_Problem statement_: Print every line of the listing below, starting with the line that holds "idleFor s k tenant" and going on through the line that holds "t.dies.foldl (fun u", both included, and print nothing else.

_Data extract_:

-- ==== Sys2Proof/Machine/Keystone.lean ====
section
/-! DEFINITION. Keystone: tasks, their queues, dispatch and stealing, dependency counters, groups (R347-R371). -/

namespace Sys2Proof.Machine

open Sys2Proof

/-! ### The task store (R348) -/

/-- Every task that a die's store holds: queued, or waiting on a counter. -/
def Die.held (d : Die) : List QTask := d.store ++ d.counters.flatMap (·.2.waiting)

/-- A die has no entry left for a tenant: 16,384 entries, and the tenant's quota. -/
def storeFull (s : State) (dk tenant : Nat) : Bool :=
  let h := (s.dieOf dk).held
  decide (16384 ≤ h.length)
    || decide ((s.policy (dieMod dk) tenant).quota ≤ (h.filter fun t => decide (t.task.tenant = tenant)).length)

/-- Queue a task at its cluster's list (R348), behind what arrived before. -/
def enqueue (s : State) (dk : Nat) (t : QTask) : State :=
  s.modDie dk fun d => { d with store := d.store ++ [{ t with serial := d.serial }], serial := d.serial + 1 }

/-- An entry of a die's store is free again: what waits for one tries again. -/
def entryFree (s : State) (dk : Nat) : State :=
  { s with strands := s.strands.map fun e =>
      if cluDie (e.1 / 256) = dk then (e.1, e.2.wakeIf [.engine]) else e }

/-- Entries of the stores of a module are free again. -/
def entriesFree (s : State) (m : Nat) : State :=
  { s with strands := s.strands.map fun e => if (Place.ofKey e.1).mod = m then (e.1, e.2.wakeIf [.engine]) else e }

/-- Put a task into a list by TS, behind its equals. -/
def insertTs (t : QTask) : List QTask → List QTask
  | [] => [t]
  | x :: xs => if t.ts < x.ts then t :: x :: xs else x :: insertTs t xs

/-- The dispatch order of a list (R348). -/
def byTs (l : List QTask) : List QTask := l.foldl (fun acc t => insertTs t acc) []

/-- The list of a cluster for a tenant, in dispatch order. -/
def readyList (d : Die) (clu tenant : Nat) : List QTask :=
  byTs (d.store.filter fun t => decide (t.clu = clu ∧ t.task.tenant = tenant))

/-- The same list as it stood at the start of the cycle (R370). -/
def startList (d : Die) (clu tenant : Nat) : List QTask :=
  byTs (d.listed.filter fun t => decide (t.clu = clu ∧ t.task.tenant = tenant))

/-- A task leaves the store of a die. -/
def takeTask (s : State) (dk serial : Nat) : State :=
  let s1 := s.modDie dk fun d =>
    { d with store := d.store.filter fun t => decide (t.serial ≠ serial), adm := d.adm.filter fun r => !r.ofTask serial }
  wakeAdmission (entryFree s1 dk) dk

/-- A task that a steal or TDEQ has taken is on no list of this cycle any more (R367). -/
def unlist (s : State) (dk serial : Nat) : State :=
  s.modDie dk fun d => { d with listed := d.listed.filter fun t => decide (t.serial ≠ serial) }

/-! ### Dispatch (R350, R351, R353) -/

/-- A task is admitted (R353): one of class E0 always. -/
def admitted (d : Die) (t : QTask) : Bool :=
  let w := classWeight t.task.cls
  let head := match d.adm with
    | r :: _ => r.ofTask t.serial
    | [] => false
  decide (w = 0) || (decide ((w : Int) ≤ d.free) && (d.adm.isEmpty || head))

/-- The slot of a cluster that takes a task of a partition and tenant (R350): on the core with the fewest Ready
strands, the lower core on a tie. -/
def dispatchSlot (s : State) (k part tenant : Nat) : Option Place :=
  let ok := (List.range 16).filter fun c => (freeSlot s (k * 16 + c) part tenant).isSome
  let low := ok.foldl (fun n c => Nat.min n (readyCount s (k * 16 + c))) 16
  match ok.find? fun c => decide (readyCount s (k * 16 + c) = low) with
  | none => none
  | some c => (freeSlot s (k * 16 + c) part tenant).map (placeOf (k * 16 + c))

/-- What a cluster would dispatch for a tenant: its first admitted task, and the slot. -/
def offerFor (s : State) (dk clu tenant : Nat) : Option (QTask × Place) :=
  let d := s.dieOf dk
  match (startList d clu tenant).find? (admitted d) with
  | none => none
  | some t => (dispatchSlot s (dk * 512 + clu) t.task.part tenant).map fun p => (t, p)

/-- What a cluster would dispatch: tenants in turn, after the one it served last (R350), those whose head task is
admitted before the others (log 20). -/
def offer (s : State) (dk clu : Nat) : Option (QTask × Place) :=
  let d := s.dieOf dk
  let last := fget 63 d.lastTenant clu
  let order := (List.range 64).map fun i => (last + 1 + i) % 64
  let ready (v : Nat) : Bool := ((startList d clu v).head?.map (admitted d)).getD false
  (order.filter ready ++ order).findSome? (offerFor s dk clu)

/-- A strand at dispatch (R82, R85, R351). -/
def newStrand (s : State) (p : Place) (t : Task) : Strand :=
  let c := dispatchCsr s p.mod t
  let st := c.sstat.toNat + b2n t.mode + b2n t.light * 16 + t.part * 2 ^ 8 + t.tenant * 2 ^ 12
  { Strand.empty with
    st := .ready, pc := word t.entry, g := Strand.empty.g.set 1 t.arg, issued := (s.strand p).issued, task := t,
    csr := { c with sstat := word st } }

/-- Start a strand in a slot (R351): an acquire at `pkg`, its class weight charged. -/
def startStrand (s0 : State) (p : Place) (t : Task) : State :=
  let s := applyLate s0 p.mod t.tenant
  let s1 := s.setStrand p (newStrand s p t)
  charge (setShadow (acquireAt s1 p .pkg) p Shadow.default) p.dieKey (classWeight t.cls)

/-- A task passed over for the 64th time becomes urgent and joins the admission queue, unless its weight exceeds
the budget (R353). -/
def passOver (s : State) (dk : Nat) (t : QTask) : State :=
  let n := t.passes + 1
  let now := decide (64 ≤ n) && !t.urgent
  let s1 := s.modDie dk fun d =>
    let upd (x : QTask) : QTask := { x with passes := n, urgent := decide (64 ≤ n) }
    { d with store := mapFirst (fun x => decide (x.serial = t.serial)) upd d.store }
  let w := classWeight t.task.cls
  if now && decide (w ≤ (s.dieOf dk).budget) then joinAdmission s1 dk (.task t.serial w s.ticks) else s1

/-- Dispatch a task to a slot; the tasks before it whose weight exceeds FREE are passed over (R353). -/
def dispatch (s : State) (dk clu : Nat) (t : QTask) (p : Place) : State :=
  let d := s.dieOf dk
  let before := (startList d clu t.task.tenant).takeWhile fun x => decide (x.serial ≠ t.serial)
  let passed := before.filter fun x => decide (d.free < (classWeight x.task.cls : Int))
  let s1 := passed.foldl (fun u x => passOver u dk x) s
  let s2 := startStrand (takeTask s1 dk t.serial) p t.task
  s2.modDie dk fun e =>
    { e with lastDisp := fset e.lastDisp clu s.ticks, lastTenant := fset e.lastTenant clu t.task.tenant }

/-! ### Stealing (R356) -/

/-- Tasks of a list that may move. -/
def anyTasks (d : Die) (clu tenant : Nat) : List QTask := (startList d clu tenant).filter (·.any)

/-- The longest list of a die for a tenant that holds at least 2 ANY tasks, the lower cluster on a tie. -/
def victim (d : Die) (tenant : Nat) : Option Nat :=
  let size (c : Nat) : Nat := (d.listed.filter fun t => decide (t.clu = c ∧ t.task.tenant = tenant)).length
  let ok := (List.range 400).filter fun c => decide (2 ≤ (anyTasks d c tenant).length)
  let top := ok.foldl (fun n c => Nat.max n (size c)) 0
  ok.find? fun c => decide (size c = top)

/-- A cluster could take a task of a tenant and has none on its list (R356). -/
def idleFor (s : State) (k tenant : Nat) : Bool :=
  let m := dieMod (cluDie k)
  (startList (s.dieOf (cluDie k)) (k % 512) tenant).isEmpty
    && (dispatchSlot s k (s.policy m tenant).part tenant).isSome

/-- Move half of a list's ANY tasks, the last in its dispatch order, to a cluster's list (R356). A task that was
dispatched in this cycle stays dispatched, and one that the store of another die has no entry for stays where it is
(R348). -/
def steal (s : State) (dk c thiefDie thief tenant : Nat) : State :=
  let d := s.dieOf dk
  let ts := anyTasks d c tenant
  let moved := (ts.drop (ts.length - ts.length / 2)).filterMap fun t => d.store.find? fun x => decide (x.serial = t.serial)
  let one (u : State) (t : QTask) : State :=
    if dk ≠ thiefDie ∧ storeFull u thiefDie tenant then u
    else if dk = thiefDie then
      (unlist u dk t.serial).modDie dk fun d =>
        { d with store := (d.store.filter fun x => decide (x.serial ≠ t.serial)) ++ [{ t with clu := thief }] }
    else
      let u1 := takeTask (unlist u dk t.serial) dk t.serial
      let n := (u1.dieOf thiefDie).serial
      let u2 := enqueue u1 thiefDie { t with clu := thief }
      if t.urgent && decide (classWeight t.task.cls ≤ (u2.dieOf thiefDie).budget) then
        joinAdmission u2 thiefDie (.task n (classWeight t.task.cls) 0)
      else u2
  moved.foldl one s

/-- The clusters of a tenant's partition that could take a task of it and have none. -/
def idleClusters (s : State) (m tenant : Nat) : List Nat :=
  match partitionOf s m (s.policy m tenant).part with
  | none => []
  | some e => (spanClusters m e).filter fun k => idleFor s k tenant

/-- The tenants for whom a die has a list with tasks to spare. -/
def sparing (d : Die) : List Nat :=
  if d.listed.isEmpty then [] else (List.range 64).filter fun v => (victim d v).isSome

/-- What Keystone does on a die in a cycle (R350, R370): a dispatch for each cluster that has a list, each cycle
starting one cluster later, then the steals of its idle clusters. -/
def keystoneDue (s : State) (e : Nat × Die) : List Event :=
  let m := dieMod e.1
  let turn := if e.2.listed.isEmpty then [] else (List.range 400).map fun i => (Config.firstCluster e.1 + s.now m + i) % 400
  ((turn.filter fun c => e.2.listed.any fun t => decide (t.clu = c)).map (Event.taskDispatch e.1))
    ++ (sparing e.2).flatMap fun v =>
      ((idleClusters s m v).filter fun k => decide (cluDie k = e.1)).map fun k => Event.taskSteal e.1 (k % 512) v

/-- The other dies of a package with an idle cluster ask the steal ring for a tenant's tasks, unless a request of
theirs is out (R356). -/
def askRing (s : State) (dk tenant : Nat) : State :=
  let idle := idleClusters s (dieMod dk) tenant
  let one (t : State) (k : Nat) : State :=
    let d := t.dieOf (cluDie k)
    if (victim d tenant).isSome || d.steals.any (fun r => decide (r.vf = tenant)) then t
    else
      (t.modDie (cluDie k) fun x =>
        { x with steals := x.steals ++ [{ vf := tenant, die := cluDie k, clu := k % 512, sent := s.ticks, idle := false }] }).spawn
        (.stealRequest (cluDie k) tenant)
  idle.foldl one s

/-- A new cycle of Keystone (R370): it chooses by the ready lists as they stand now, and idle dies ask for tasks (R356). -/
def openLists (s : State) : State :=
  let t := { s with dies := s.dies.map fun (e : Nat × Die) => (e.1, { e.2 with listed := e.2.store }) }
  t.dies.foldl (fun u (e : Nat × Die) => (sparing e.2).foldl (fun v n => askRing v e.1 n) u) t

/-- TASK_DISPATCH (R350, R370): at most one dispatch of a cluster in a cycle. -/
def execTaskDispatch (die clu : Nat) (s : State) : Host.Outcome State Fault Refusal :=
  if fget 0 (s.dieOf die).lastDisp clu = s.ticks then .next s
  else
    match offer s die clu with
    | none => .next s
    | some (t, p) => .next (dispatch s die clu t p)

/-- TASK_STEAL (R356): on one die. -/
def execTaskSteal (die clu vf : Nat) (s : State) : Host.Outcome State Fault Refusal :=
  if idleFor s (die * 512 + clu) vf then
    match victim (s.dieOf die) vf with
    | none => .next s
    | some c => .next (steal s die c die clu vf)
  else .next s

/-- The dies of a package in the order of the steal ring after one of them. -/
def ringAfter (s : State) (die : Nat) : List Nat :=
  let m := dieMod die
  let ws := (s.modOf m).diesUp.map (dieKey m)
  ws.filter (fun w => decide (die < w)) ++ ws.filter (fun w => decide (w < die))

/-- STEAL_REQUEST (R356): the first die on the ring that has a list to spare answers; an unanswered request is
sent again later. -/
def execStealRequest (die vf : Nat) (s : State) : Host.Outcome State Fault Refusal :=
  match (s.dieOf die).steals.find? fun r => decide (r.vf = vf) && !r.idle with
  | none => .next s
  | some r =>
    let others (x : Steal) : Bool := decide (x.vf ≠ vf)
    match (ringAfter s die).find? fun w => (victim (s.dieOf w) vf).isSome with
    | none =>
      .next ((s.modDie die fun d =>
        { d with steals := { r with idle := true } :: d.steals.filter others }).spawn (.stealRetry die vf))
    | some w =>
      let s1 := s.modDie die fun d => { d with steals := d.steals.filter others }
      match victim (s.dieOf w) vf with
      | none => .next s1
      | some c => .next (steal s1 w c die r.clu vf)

_Response to the exercise_:
  | some e => (spanClusters m e).filter fun k => idleFor s k tenant

/-- The tenants for whom a die has a list with tasks to spare. -/
def sparing (d : Die) : List Nat :=
  if d.listed.isEmpty then [] else (List.range 64).filter fun v => (victim d v).isSome

/-- What Keystone does on a die in a cycle (R350, R370): a dispatch for each cluster that has a list, each cycle
starting one cluster later, then the steals of its idle clusters. -/
def keystoneDue (s : State) (e : Nat × Die) : List Event :=
  let m := dieMod e.1
  let turn := if e.2.listed.isEmpty then [] else (List.range 400).map fun i => (Config.firstCluster e.1 + s.now m + i) % 400
  ((turn.filter fun c => e.2.listed.any fun t => decide (t.clu = c)).map (Event.taskDispatch e.1))
    ++ (sparing e.2).flatMap fun v =>
      ((idleClusters s m v).filter fun k => decide (cluDie k = e.1)).map fun k => Event.taskSteal e.1 (k % 512) v

/-- The other dies of a package with an idle cluster ask the steal ring for a tenant's tasks, unless a request of
theirs is out (R356). -/
def askRing (s : State) (dk tenant : Nat) : State :=
  let idle := idleClusters s (dieMod dk) tenant
  let one (t : State) (k : Nat) : State :=
    let d := t.dieOf (cluDie k)
    if (victim d tenant).isSome || d.steals.any (fun r => decide (r.vf = tenant)) then t
    else
      (t.modDie (cluDie k) fun x =>
        { x with steals := x.steals ++ [{ vf := tenant, die := cluDie k, clu := k % 512, sent := s.ticks, idle := false }] }).spawn
        (.stealRequest (cluDie k) tenant)
  idle.foldl one s

/-- A new cycle of Keystone (R370): it chooses by the ready lists as they stand now, and idle dies ask for tasks (R356). -/
def openLists (s : State) : State :=
  let t := { s with dies := s.dies.map fun (e : Nat × Die) => (e.1, { e.2 with listed := e.2.store }) }
  t.dies.foldl (fun u (e : Nat × Die) => (sparing e.2).foldl (fun v n => askRing v e.1 n) u) t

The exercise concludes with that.